### Task objective
Copy out every line of the records where the string "show" occurs.

──────── Extracted entries ────────

-- ==== Sys2Proof/Laws/Crc.lean ====
section
/-! SUPPORT. The CRC step as a linear map: it distributes over XOR and loses nothing, in the state and in the byte. -/

namespace Sys2Proof.Machine

/-- Splitting a CRC over a cut of the message. -/
theorem crc16_append (s t : List Byte) : crc16 (s ++ t) = crc16From (crc16 s) t := by simp [crc16, crc16From]

theorem crcShift_xor (v w : U16) : crcShift (v ^^^ w) = crcShift v ^^^ crcShift w := by
  have e : v <<< 1 ^^^ crcPoly ^^^ (w <<< 1 ^^^ crcPoly) = v <<< 1 ^^^ w <<< 1 ^^^ (crcPoly ^^^ crcPoly) := by ac_rfl
  unfold crcShift
  rw [BitVec.getLsbD_xor, BitVec.shiftLeft_xor_distrib]
  cases v.getLsbD 15 <;> cases w.getLsbD 15
  · rfl
  · show _ ^^^ _ ^^^ crcPoly = _ ^^^ (_ ^^^ crcPoly); ac_rfl
  · show v <<< 1 ^^^ w <<< 1 ^^^ crcPoly = (v <<< 1 ^^^ crcPoly) ^^^ w <<< 1; ac_rfl
  · show _ = v <<< 1 ^^^ crcPoly ^^^ (w <<< 1 ^^^ crcPoly); rw [e]; simp

theorem crcShifts_xor (n : Nat) (v w : U16) : crcShifts n (v ^^^ w) = crcShifts n v ^^^ crcShifts n w := by
  induction n generalizing v w with
  | zero => rfl
  | succ n ih => simp only [crcShifts, crcShift_xor, ih]

/-- Eight shifts of a low byte meet no feedback. -/
theorem crcShifts_low_byte : ∀ b : Byte, crcShifts 8 (joinBytes 0 b) = joinBytes b 0 := by decide +kernel

/-- The polynomial's bit 0 records the bit shifted out. -/
theorem crcShift_bit_zero (v : U16) : (crcShift v).getLsbD 0 = v.getLsbD 15 := by
  unfold crcShift; cases h : v.getLsbD 15 <;> simp [crcPoly]

theorem crcShift_injective {v w : U16} (h : crcShift v = crcShift w) : v = w := by
  have h1 : v.getLsbD 15 = w.getLsbD 15 := by rw [← crcShift_bit_zero, ← crcShift_bit_zero, h]
  have h2 : v <<< 1 = w <<< 1 := by
    unfold crcShift at h; rw [h1] at h; split at h
    · exact (BitVec.xor_left_inj _).1 h
    · exact h
  apply BitVec.eq_of_getLsbD_eq
  intro i hi
  by_cases h15 : i = 15
  · rw [h15, h1]
  · have := congrArg (fun x => x.getLsbD (i + 1)) h2
    simp at this; grind

theorem crcShifts_injective {n : Nat} {v w : U16} (h : crcShifts n v = crcShifts n w) : v = w := by
  induction n generalizing v w with
  | zero => exact h
  | succ n ih => exact crcShift_injective (ih h)

theorem crcStep_injective_left {c d : U16} {b : Byte} (h : crcStep c b = crcStep d b) : c = d :=
  (BitVec.xor_left_inj _).1 (crcShifts_injective h)

theorem crcStep_injective_right {c : U16} {a b : Byte} (h : crcStep c a = crcStep c b) : a = b := by
  simpa using congrArg hiByte ((BitVec.xor_right_inj _).1 (crcShifts_injective h))

theorem crc16From_injective {s : List Byte} {c d : U16} (h : crc16From c s = crc16From d s) : c = d := by
  induction s generalizing c d with
  | nil => exact h
  | cons b s ih => exact crcStep_injective_left (ih h)

/-- Zero bytes in two runs, through the value between them. -/
theorem crc16From_zeros {c e : U16} (d : U16) {m n : Nat} (h : crc16From c (List.replicate m 0) = d)
    (h' : crc16From d (List.replicate n 0) = e) : crc16From c (List.replicate (m + n) 0) = e := by
  rw [← h', ← h]; simp only [crc16From, List.replicate_add, List.foldl_append]

/-- 256 zero bytes as four runs of 64, which the kernel evaluates. -/
theorem crc16From_zeros_256 {c e : U16} (d₁ d₂ d₃ : U16) (h₁ : crc16From c (List.replicate 64 0) = d₁)
    (h₂ : crc16From d₁ (List.replicate 64 0) = d₂) (h₃ : crc16From d₂ (List.replicate 64 0) = d₃)
    (h₄ : crc16From d₃ (List.replicate 64 0) = e) : crc16From c (List.replicate 256 0) = e :=
  crc16From_zeros (m := 64) (n := 192) d₁ h₁
    (crc16From_zeros (m := 64) (n := 128) d₂ h₂ (crc16From_zeros (m := 64) (n := 64) d₃ h₃ h₄))

/-- The CRC of R195's chunk of zeros, sequence number 0. -/
theorem crc16_zero_chunk : crc16 ([3, 0, 0, 4, 0] ++ List.replicate 1024 0) = 0x99C2 := by
  rw [crc16_append, show crc16 [3, 0, 0, 4, 0] = 0x2216 by decide +kernel,
    show (1024 : Nat) = 256 + (256 + (256 + 256)) from rfl]
  refine crc16From_zeros 0xD1C4 (crc16From_zeros_256 0x8276 0xBF63 0x9436 ?_ ?_ ?_ ?_) <|
    crc16From_zeros 0x94FC (crc16From_zeros_256 0x13FF 0x02C0 0x7C28 ?_ ?_ ?_ ?_) <|
    crc16From_zeros 0xA82B (crc16From_zeros_256 0xB971 0x7981 0xBF72 ?_ ?_ ?_ ?_)
      (crc16From_zeros_256 0xBB23 0x6299 0xDB7F ?_ ?_ ?_ ?_) <;> decide +kernel

end Sys2Proof.Machine
end

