-- ==== Sys2Proof/Laws/Deserializer.lean ====
section
/-! SUPPORT. The deserializer's byte, said once as the explicit states it can answer, and what runs of bytes do: the fixed
fields, the data bytes, the frame's end. -/

namespace Sys2Proof.Machine

/-- What one received byte does, state by state (R156 to R160). -/
theorem rxDeliver_cases (b : Byte) (s : State) :
    (s.rxState = .hunt ∧ b ≠ 0xAA ∧ rxDeliver b s = s) ∨
    (s.rxState = .hunt ∧ b = 0xAA ∧
      rxDeliver b s = { s with rxState := .fixed, rxIdx := 0, rxCrc := 0, rxBuf := [] }) ∨
    (s.rxState = .fixed ∧ s.rxIdx ≠ 4 ∧
      rxDeliver b s = { s with
        rxFix := s.rxFix.set s.rxIdx.toNat b, rxCrc := crcStep s.rxCrc b, rxIdx := s.rxIdx + 1 }) ∨
    (s.rxState = .fixed ∧ s.rxIdx = 4 ∧
      rxDeliver b s = { s with
        rxFix := { s.rxFix with lenLo := b }, rxCrc := crcStep s.rxCrc b,
        rxLen := joinBytes s.rxFix.lenHi b, rxState := .body, rxIdx := 0 }) ∨
    (s.rxState = .body ∧ s.rxIdx.toNat < s.rxLen.toNat ∧
      rxDeliver b s = { s with
        rxBuf := if s.rxIdx.toNat < s.cfg.dataCap then s.rxBuf ++ [b] else s.rxBuf,
        rxCrc := crcStep s.rxCrc b, rxIdx := s.rxIdx + 1 }) ∨
    (s.rxState = .body ∧ s.rxIdx.toNat = s.rxLen.toNat ∧
      rxDeliver b s = { s with rxRcrc := joinBytes b (loByte s.rxRcrc), rxIdx := s.rxIdx + 1 }) ∨
    (s.rxState = .body ∧ s.rxIdx.toNat = s.rxLen.toNat + 1 ∧
      rxDeliver b s = { s with rxRcrc := joinBytes (hiByte s.rxRcrc) b, rxIdx := s.rxIdx + 1 }) ∨
    (s.rxState = .body ∧ s.rxLen.toNat + 2 ≤ s.rxIdx.toNat ∧ rxDeliver b s = rxComplete b s) := by
  unfold rxDeliver
  split
  next hs =>
    by_cases hb : b = 0xAA
    · exact .inr (.inl ⟨hs, hb, by simp [rxHunt, hb, Config.header]⟩)
    · exact .inl ⟨hs, hb, if_neg hb⟩
  next hs =>
    by_cases hi : s.rxIdx = 4
    · exact .inr (.inr (.inr (.inl ⟨hs, hi, by simp [rxFixed, hi, RxFix.set]⟩)))
    · exact .inr (.inr (.inl ⟨hs, hi, if_neg hi⟩))
  next hs =>
    by_cases h1 : s.rxIdx.toNat < s.rxLen.toNat
    · exact .inr (.inr (.inr (.inr (.inl ⟨hs, h1, by simp [h1, rxData]⟩))))
    by_cases h2 : s.rxIdx.toNat = s.rxLen.toNat
    · exact .inr (.inr (.inr (.inr (.inr (.inl ⟨hs, h2, by simp [h2, rxTail]⟩)))))
    by_cases h3 : s.rxIdx.toNat = s.rxLen.toNat + 1
    · exact .inr (.inr (.inr (.inr (.inr (.inr (.inl ⟨hs, h3, by simp [h3, rxTail]⟩))))))
    exact .inr (.inr (.inr (.inr (.inr (.inr (.inr ⟨hs, by omega, by simp [h1, h2, h3, rxTail]⟩))))))

/-- A delivery splits where it is cut. -/
theorem deliver_append {a b : List Byte} {s t : State} (h : deliver a s = .next t) : deliver (a ++ b) s = deliver b t := by
  unfold deliver asmFeed at *
  rw [List.map_append]; exact execAll_append _ _ _ _ h

/-- Noise in `HUNT` changes nothing. -/
theorem deliver_noise (s : State) (h : s.rxState = .hunt) (bs : List Byte) (hb : ∀ b ∈ bs, b ≠ 0xAA) :
    deliver bs s = .next s := by
  induction bs with
  | nil => rfl
  | cons b bs ih =>
    have e : rxDeliver b s = s := by simp only [rxDeliver, h, rxHunt]; exact if_neg (hb b (by simp))
    show deliver bs (rxDeliver b s) = _
    rw [e]; exact ih fun c hc => hb c (by simp [hc])

/-- From `HUNT`, the header and the five fixed bytes open the body. -/
theorem deliver_fixed (s : State) (cmd a1 a0 l1 l0 : Byte) (h : s.rxState = .hunt) :
    deliver [0xAA, cmd, a1, a0, l1, l0] s = .next { s with
      rxState := .body, rxIdx := 0, rxCrc := crc16 [cmd, a1, a0, l1, l0], rxFix := ⟨cmd, a1, a0, l1, l0⟩,
      rxLen := joinBytes l1 l0, rxBuf := [] } := by
  obtain ⟨⟩ := s; simp only at h; subst h; rfl

/-- In the body, `ds` after the data bytes `pre`. -/
theorem deliver_data (ds pre : List Byte) (s : State) (h : s.rxState = .body) (hi : s.rxIdx.toNat = pre.length)
    (hb : s.rxBuf = pre.take s.cfg.dataCap) (hl : pre.length + ds.length ≤ s.rxLen.toNat) :
    deliver ds s = .next { s with
      rxIdx := BitVec.ofNat 17 (pre.length + ds.length), rxCrc := crc16From s.rxCrc ds,
      rxBuf := (pre ++ ds).take s.cfg.dataCap } := by
  induction ds generalizing s pre with
  | nil =>
    show Host.Outcome.next s = _
    simp [← hi, ← hb, crc16From]
  | cons d ds ih =>
    simp only [List.length_cons] at hl
    have hlt := s.rxLen.isLt
    have e : rxDeliver d s = { s with
        rxBuf := (pre ++ [d]).take s.cfg.dataCap, rxCrc := crcStep s.rxCrc d, rxIdx := s.rxIdx + 1 } := by
      simp only [rxDeliver, h, hi, show pre.length < s.rxLen.toNat by omega, if_true, rxData, hb]
      congr 1
      split
      · rw [List.take_of_length_le (by omega), List.take_of_length_le (by simp; omega)]
      · rw [List.take_append_of_le_length (by omega)]
    show deliver ds (rxDeliver d s) = _
    rw [ih (pre ++ [d]) (rxDeliver d s) (by rw [e]; exact h) (by rw [e]; simp [hi]; omega) (by rw [e])
      (by rw [e]; simp; omega), e]
    simp [crc16From]; congr 1; omega

/-- After the data bytes: the two CRC bytes, and completion on the byte after them. -/
theorem deliver_tail (c1 c0 t : Byte) (s : State) (h : s.rxState = .body) (hi : s.rxIdx.toNat = s.rxLen.toNat) :
    deliver [c1] s = .next { s with
      rxRcrc := joinBytes c1 (loByte s.rxRcrc), rxIdx := BitVec.ofNat 17 (s.rxLen.toNat + 1) } ∧
    deliver [c1, c0] s = .next { s with rxRcrc := joinBytes c1 c0, rxIdx := BitVec.ofNat 17 (s.rxLen.toNat + 2) } ∧
    deliver [c1, c0, t] s = .next (rxComplete t { s with rxRcrc := joinBytes c1 c0 }) := by
  have hlt := s.rxLen.isLt
  have e1 : rxDeliver c1 s = { s with
      rxRcrc := joinBytes c1 (loByte s.rxRcrc), rxIdx := BitVec.ofNat 17 (s.rxLen.toNat + 1) } := by
    have : s.rxIdx + 1 = BitVec.ofNat 17 (s.rxLen.toNat + 1) := by apply BitVec.eq_of_toNat_eq; simp [hi]
    simp only [rxDeliver, h, hi, rxTail, Nat.lt_irrefl, if_false, if_true, this]
  have e2 : rxDeliver c0 (rxDeliver c1 s) = { s with
      rxRcrc := joinBytes c1 c0, rxIdx := BitVec.ofNat 17 (s.rxLen.toNat + 2) } := by
    have m : (s.rxLen.toNat + 1) % 131072 = s.rxLen.toNat + 1 := by omega
    rw [e1]; simp [rxDeliver, h, rxTail, m]
    apply BitVec.eq_of_toNat_eq; simp
  refine ⟨congrArg _ e1, congrArg _ e2, ?_⟩
  show Host.Outcome.next (rxDeliver t (rxDeliver c0 (rxDeliver c1 s))) = _
  have m : (s.rxLen.toNat + 2) % 131072 = s.rxLen.toNat + 2 := by omega
  rw [e2]; simp [rxDeliver, h, rxTail, m, rxComplete, completedPacket]

end Sys2Proof.Machine
end

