@[simp] theorem State.presentNext_cfg (i : HostItem) (s : State) : (s.presentNext i).cfg = s.cfg := rfl
@[simp] theorem State.presentNext_crc (i : HostItem) (s : State) : (s.presentNext i).crc = s.crc := rfl
@[simp] theorem State.presentNext_txState (i : HostItem) (s : State) : (s.presentNext i).txState = s.txState := rfl
@[simp] theorem State.presentNext_txRem (i : HostItem) (s : State) : (s.presentNext i).txRem = s.txRem := rfl
@[simp] theorem State.presentNext_txCrc (i : HostItem) (s : State) : (s.presentNext i).txCrc = s.txCrc := rfl
@[simp] theorem State.presentNext_txQ (i : HostItem) (s : State) : (s.presentNext i).txQ = s.txQ := rfl
@[simp] theorem State.presentNext_txWire (i : HostItem) (s : State) : (s.presentNext i).txWire = s.txWire := rfl
@[simp] theorem State.presentNext_rxState (i : HostItem) (s : State) : (s.presentNext i).rxState = s.rxState := rfl
@[simp] theorem State.presentNext_rxIdx (i : HostItem) (s : State) : (s.presentNext i).rxIdx = s.rxIdx := rfl
@[simp] theorem State.presentNext_rxCrc (i : HostItem) (s : State) : (s.presentNext i).rxCrc = s.rxCrc := rfl
@[simp] theorem State.presentNext_rxFix (i : HostItem) (s : State) : (s.presentNext i).rxFix = s.rxFix := rfl
@[simp] theorem State.presentNext_rxLen (i : HostItem) (s : State) : (s.presentNext i).rxLen = s.rxLen := rfl
@[simp] theorem State.presentNext_rxBuf (i : HostItem) (s : State) : (s.presentNext i).rxBuf = s.rxBuf := rfl
@[simp] theorem State.presentNext_rxRcrc (i : HostItem) (s : State) : (s.presentNext i).rxRcrc = s.rxRcrc := rfl
@[simp] theorem State.presentNext_last (i : HostItem) (s : State) : (s.presentNext i).last = s.last := rfl
@[simp] theorem State.presentNext_rxHave (i : HostItem) (s : State) : (s.presentNext i).rxHave = s.rxHave := rfl
@[simp] theorem State.presentNext_rxDone (i : HostItem) (s : State) : (s.presentNext i).rxDone = s.rxDone := rfl
@[simp] theorem State.presentNext_rxOvr (i : HostItem) (s : State) : (s.presentNext i).rxOvr = s.rxOvr := rfl
@[simp] theorem State.presentNext_errCode (i : HostItem) (s : State) : (s.presentNext i).errCode = s.errCode := rfl
@[simp] theorem State.presentNext_held (i : HostItem) (s : State) : (s.presentNext i).held = none := rfl
@[simp] theorem State.presentNext_hostPort (i : HostItem) (s : State) : (s.presentNext i).hostPort = i :: s.hostPort := rfl
@[simp] theorem State.presentNext_lineIn (i : HostItem) (s : State) : (s.presentNext i).lineIn = s.lineIn := rfl
@[simp] theorem State.presentNext_schedule (i : HostItem) (s : State) : (s.presentNext i).schedule = .host :: s.schedule := rfl
@[simp] theorem State.presentNext_draws (i : HostItem) (s : State) : (s.presentNext i).draws = s.draws := rfl

@[simp] theorem State.sendPacket_cfg (cmd : Byte) (args : U16) (data : List Byte) (s : State) : (s.sendPacket cmd args data).cfg = s.cfg := rfl
@[simp] theorem State.sendPacket_crc (cmd : Byte) (args : U16) (data : List Byte) (s : State) : (s.sendPacket cmd args data).crc = s.crc := rfl
@[simp] theorem State.sendPacket_txState (cmd : Byte) (args : U16) (data : List Byte) (s : State) : (s.sendPacket cmd args data).txState = s.txState := rfl
@[simp] theorem State.sendPacket_txRem (cmd : Byte) (args : U16) (data : List Byte) (s : State) : (s.sendPacket cmd args data).txRem = s.txRem := rfl
@[simp] theorem State.sendPacket_txCrc (cmd : Byte) (args : U16) (data : List Byte) (s : State) : (s.sendPacket cmd args data).txCrc = s.txCrc := rfl
@[simp] theorem State.sendPacket_txQ (cmd : Byte) (args : U16) (data : List Byte) (s : State) : (s.sendPacket cmd args data).txQ = s.txQ := rfl
@[simp] theorem State.sendPacket_txWire (cmd : Byte) (args : U16) (data : List Byte) (s : State) : (s.sendPacket cmd args data).txWire = s.txWire := rfl
@[simp] theorem State.sendPacket_rxState (cmd : Byte) (args : U16) (data : List Byte) (s : State) : (s.sendPacket cmd args data).rxState = s.rxState := rfl
@[simp] theorem State.sendPacket_rxIdx (cmd : Byte) (args : U16) (data : List Byte) (s : State) : (s.sendPacket cmd args data).rxIdx = s.rxIdx := rfl
@[simp] theorem State.sendPacket_rxCrc (cmd : Byte) (args : U16) (data : List Byte) (s : State) : (s.sendPacket cmd args data).rxCrc = s.rxCrc := rfl
@[simp] theorem State.sendPacket_rxFix (cmd : Byte) (args : U16) (data : List Byte) (s : State) : (s.sendPacket cmd args data).rxFix = s.rxFix := rfl
@[simp] theorem State.sendPacket_rxLen (cmd : Byte) (args : U16) (data : List Byte) (s : State) : (s.sendPacket cmd args data).rxLen = s.rxLen := rfl
@[simp] theorem State.sendPacket_rxBuf (cmd : Byte) (args : U16) (data : List Byte) (s : State) : (s.sendPacket cmd args data).rxBuf = s.rxBuf := rfl
@[simp] theorem State.sendPacket_rxRcrc (cmd : Byte) (args : U16) (data : List Byte) (s : State) : (s.sendPacket cmd args data).rxRcrc = s.rxRcrc := rfl
@[simp] theorem State.sendPacket_last (cmd : Byte) (args : U16) (data : List Byte) (s : State) : (s.sendPacket cmd args data).last = s.last := rfl
@[simp] theorem State.sendPacket_rxHave (cmd : Byte) (args : U16) (data : List Byte) (s : State) : (s.sendPacket cmd args data).rxHave = s.rxHave := rfl
@[simp] theorem State.sendPacket_rxDone (cmd : Byte) (args : U16) (data : List Byte) (s : State) : (s.sendPacket cmd args data).rxDone = s.rxDone := rfl
@[simp] theorem State.sendPacket_rxOvr (cmd : Byte) (args : U16) (data : List Byte) (s : State) : (s.sendPacket cmd args data).rxOvr = s.rxOvr := rfl
@[simp] theorem State.sendPacket_errCode (cmd : Byte) (args : U16) (data : List Byte) (s : State) : (s.sendPacket cmd args data).errCode = s.errCode := rfl
@[simp] theorem State.sendPacket_held (cmd : Byte) (args : U16) (data : List Byte) (s : State) : (s.sendPacket cmd args data).held = s.held := rfl
@[simp] theorem State.sendPacket_hostPort (cmd : Byte) (args : U16) (data : List Byte) (s : State) : (s.sendPacket cmd args data).hostPort = (sendInstrs cmd args data).map encode ++ s.hostPort := rfl
@[simp] theorem State.sendPacket_lineIn (cmd : Byte) (args : U16) (data : List Byte) (s : State) : (s.sendPacket cmd args data).lineIn = s.lineIn := rfl
@[simp] theorem State.sendPacket_schedule (cmd : Byte) (args : U16) (data : List Byte) (s : State) : (s.sendPacket cmd args data).schedule = s.schedule := rfl
@[simp] theorem State.sendPacket_draws (cmd : Byte) (args : U16) (data : List Byte) (s : State) : (s.sendPacket cmd args data).draws = s.draws := rfl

────────

### Solution to this task
  · show _ ^^^ _ ^^^ crcPoly = _ ^^^ (_ ^^^ crcPoly); ac_rfl
  · show v <<< 1 ^^^ w <<< 1 ^^^ crcPoly = (v <<< 1 ^^^ crcPoly) ^^^ w <<< 1; ac_rfl
  · show _ = v <<< 1 ^^^ crcPoly ^^^ (w <<< 1 ^^^ crcPoly); rw [e]; simp
  rw [crc16_append, show crc16 [3, 0, 0, 4, 0] = 0x2216 by decide +kernel,
    show (1024 : Nat) = 256 + (256 + (256 + 256)) from rfl]
    show deliver bs (rxDeliver b s) = _
    show Host.Outcome.next s = _
      simp only [rxDeliver, h, hi, show pre.length < s.rxLen.toNat by omega, if_true, rxData, hb]
    show deliver ds (rxDeliver d s) = _
  show Host.Outcome.next (rxDeliver t (rxDeliver c0 (rxDeliver c1 s))) = _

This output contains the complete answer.